New technology and materials for components that are pressurized around ground operators and in orbit are subject to a long certification process at NASA. These components are evaluated against stringent design and construction standards, which often have a high barrier to entry, particularly for novel materials or manufacturing methods.

Prior to Seeker, no 3D-printed pressurized plastic components had been certified by NASA for ground and flight use around operators. When Cyanate Ester (CE 221) was suggested, there was skepticism among some at NASA that any non-metallic material could meet the NASA’s requirements. To address these issues, the Seeker team set out on an extensive development and qualification test schedule to understand the capability of the components, and test methods to screen for process variations. As part of this development program, the team pressurized over 100 articles to failure, improving structural design and sealing interfaces (Figure 4).

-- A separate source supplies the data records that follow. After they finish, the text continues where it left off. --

/-- A read of a register view or of the outbound window by physical address, 19 R577. -/
def State.viewRead (s : State) (e pa size : Nat) : Answered × State :=
  if pa < 0xF10000000000 then
    let r := if h : e < 208 then s.platRead (.engine ⟨e, h⟩) (pa - 0xF00000000000) size (.engine e) else refused errPerm s
    (foundWords r.1, r.2)
  else if s.lev e < 2 then (some (errPerm, []), s)
  else if pa < 0xF80000000000 then
    let r := s.pageRead (pageTenant pa) ⟨none, none, .engine e⟩ (pa % 0x10000) size
    (foundWords r.1, r.2)
  else (none, s.emit (.hostRead (s.hostAddr pa)))

/-- A write there. -/
def State.viewWrite (s : State) (e pa : Nat) (bs : List Byte) : Answered × State :=
  if pa < 0xF10000000000 then
    answered (if h : e < 208 then s.platWrite (.engine ⟨e, h⟩) (pa - 0xF00000000000) bs.length (wordOf bs) else s.reply errPerm [])
  else if s.lev e < 2 then (some (errPerm, []), s)
  else if pa < 0xF80000000000 then answered (s.pageWrite (pageTenant pa) ⟨none, none, .engine e⟩ (pa % 0x10000) bs.length (wordOf bs))
  else (some (respOk, []), s.emit (.hostWrite (s.hostAddr pa) bs))

/-- The tenant page of the running bank as the engine reaches it at S and U level, 19 R579. -/
def State.ownPage (s : State) (e : Nat) : Nat × PageWho := (s.bankTenant e (s.core e).run, ⟨s.bankCtx e, none, .engine e⟩)

/-- An address that answers uncached: a register view or the outbound window. -/
def State.uncached (s : State) (pa : Nat) : Bool :=
  match s.target pa with
  | .block | .outbound => true
  | _ => false

/-! Loads. -/

/-- A load whose base register has passed its check, 07 R252 and R266. -/
def State.loadAcc (s : State) (e : Nat) (a : MemOp) (k : PendKind) (rd : Nat) : Res :=
  match s.dataAddr e a.ea k.size 0 with
  | .bad t => .fault t s
  | .page off => s.sendRead e a k rd off fun t =>
      let p := t.ownPage e
      let r := t.pageRead p.1 p.2 off k.size
      (foundWords r.1, r.2)
  | .pa pa =>
    if s.uncached pa then s.sendRead e a k rd pa fun t => t.viewRead e pa k.size
    else
      match s.loadLine e pa (s.keyid e) with
      | none => .stall
      | some (resp, ws, t) =>
        let ws := ws.drop (pa % 64 / 8) |>.take (if k.size = 32 then 4 else 1)
        if resp ≠ respOk then .fault (respTrap 0 resp a.ea.toNat) t
        else
          match loadTrap k a.ea.toNat ws with
          | some x => .fault x t
          | none => .done (t.modRun e fun x => (x.putLoad k rd (pa % 8) ws).setGs a.post)

/-- A load: the base register must carry PTR or U64, 07 R265. -/
def State.loadRes (s : State) (e : Nat) (rs1 : RegNo) (a : MemOp) (k : PendKind) (rd : Nat) : Res :=
  match tagTrap tagBase 0 0 (s.g e rs1).tag with
  | some t => .fault t s
  | none => s.loadAcc e a k rd

/-- Issue a load with an offset of `imm` bytes. -/
def State.issueLoad (s : State) (e : EngId) (rd rs1 : RegNo) (imm : BitVec 16) (k : PendKind) : State :=
  s.issue e 4 [.g rs1] fun t => t.loadRes e rs1 ⟨(t.g e rs1).val + immS imm, s.pc e, t.pc e, []⟩ k rd.toNat

/-- LD. -/
def execLd (e : EngId) (rd rs1 : RegNo) (imm : BitVec 16) (s : State) : Host.Outcome State Fault Refusal :=
  .next (s.issueLoad e rd rs1 imm (.load 8 false false))

/-- LDW. -/
def execLdw (e : EngId) (rd rs1 : RegNo) (imm : BitVec 16) (s : State) : Host.Outcome State Fault Refusal :=
  .next (s.issueLoad e rd rs1 imm (.load 4 true false))

/-- LDWU. -/
def execLdwu (e : EngId) (rd rs1 : RegNo) (imm : BitVec 16) (s : State) : Host.Outcome State Fault Refusal :=
  .next (s.issueLoad e rd rs1 imm (.load 4 false false))
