-- ==== Sys2Proof/Machine/Tick.lean ====
section
/-! DEFINITION. What one XCLK does of itself, when no command waits (log entry 1). -/
namespace Sys2Proof.Machine

/-- Engines with released stores that are not visible yet. -/
def State.drainers (s : State) : List Nat := (s.eng.filter fun p => !p.2.out.isEmpty).map (·.1)

/-- One XCLK: the timebase advances, a claim batch is settled (12 R427), the recorder takes the next submissions (18 R571), the matcher may fire again (02 R67),
locks whose timer has run break (11 R399), released stores become visible (R395), a new µs refills the buckets (13 R460), slices and Foxglove go on with what they copy and clean (06 R223, R228, R240), and an error may arise in a stored codeword.
While PORST_N is low nothing runs. -/
def State.tick (s : State) : State :=
  if s.boot.inReset then s
  else
    let t := (s.advance 1).submit []
    let t := eachDo ((List.range 32).filter fun sl => t.lockDue sl) (fun sl u => u.breakLock sl) t
    let t := eachDo t.drainers (fun e u => u.drainOut e) t
    let t := eachDo (List.range 32) (fun sl u => u.sliceTick sl) t
    let t := if t.usNow = s.usNow then t else t.refill
    t.foxTick.upset

end Sys2Proof.Machine
end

As TTH fabricated the manifolds, they noticed some variability in the parts. TTH worked with NASA to add design elements to improve accuracy and printability while maintaining the functionality of the part. Given the need for predictable mechanical properties and part performance, TTH reviewed and tuned their post-processing and cure time. With an established, repeatable process, they were able to effectively control process variation to hit critical tolerances of the extremely small throat dimensions (0.026 inch) of the part.

Ultimately the approach worked, with the Carbon CE 221 material meeting all of the required safety and performance requirements of the project, and the parts being validated for flight use.

''Other plastics used in additive manufacturing wouldn’t be able to hold up to everything you’re going to get through this whole process. It has to hold up to being pressurized, to the cold of space, to the heat from the sun…really it was the high-temperature Carbon CE 221 material that drove this. It was the whole reason that NASA was able to produce this on an additive technology.'' Greg Cebular, Vice President of Sales at The Technology House (TTH)


Having true design flexibility throughout the production process with TTH helped NASA speed up their turnaround time and demonstrate the success of agile space hardware development. This greatly improved their ability to build, test, and iterate quickly, enabling them to go from idea to project start to launch in a little over a year, an unheard of timeline for NASA spacecraft! NASA also executed the whole program for under $3 million, making it an extremely efficient program. ²

Through the Carbon Platform, TTH supported NASA with on-demand production capabilities that were not only proved as a repeatable production process meeting NASA’s strict mechanical requirements, but also as one whose materials can be validated for high-performance, space-bound parts. TTH’s work demonstrated that by building parts with something like the Carbon Platform, NASA can develop a spacecraft like Seeker in a fast, cost-effective manner with new technologies and plastic materials.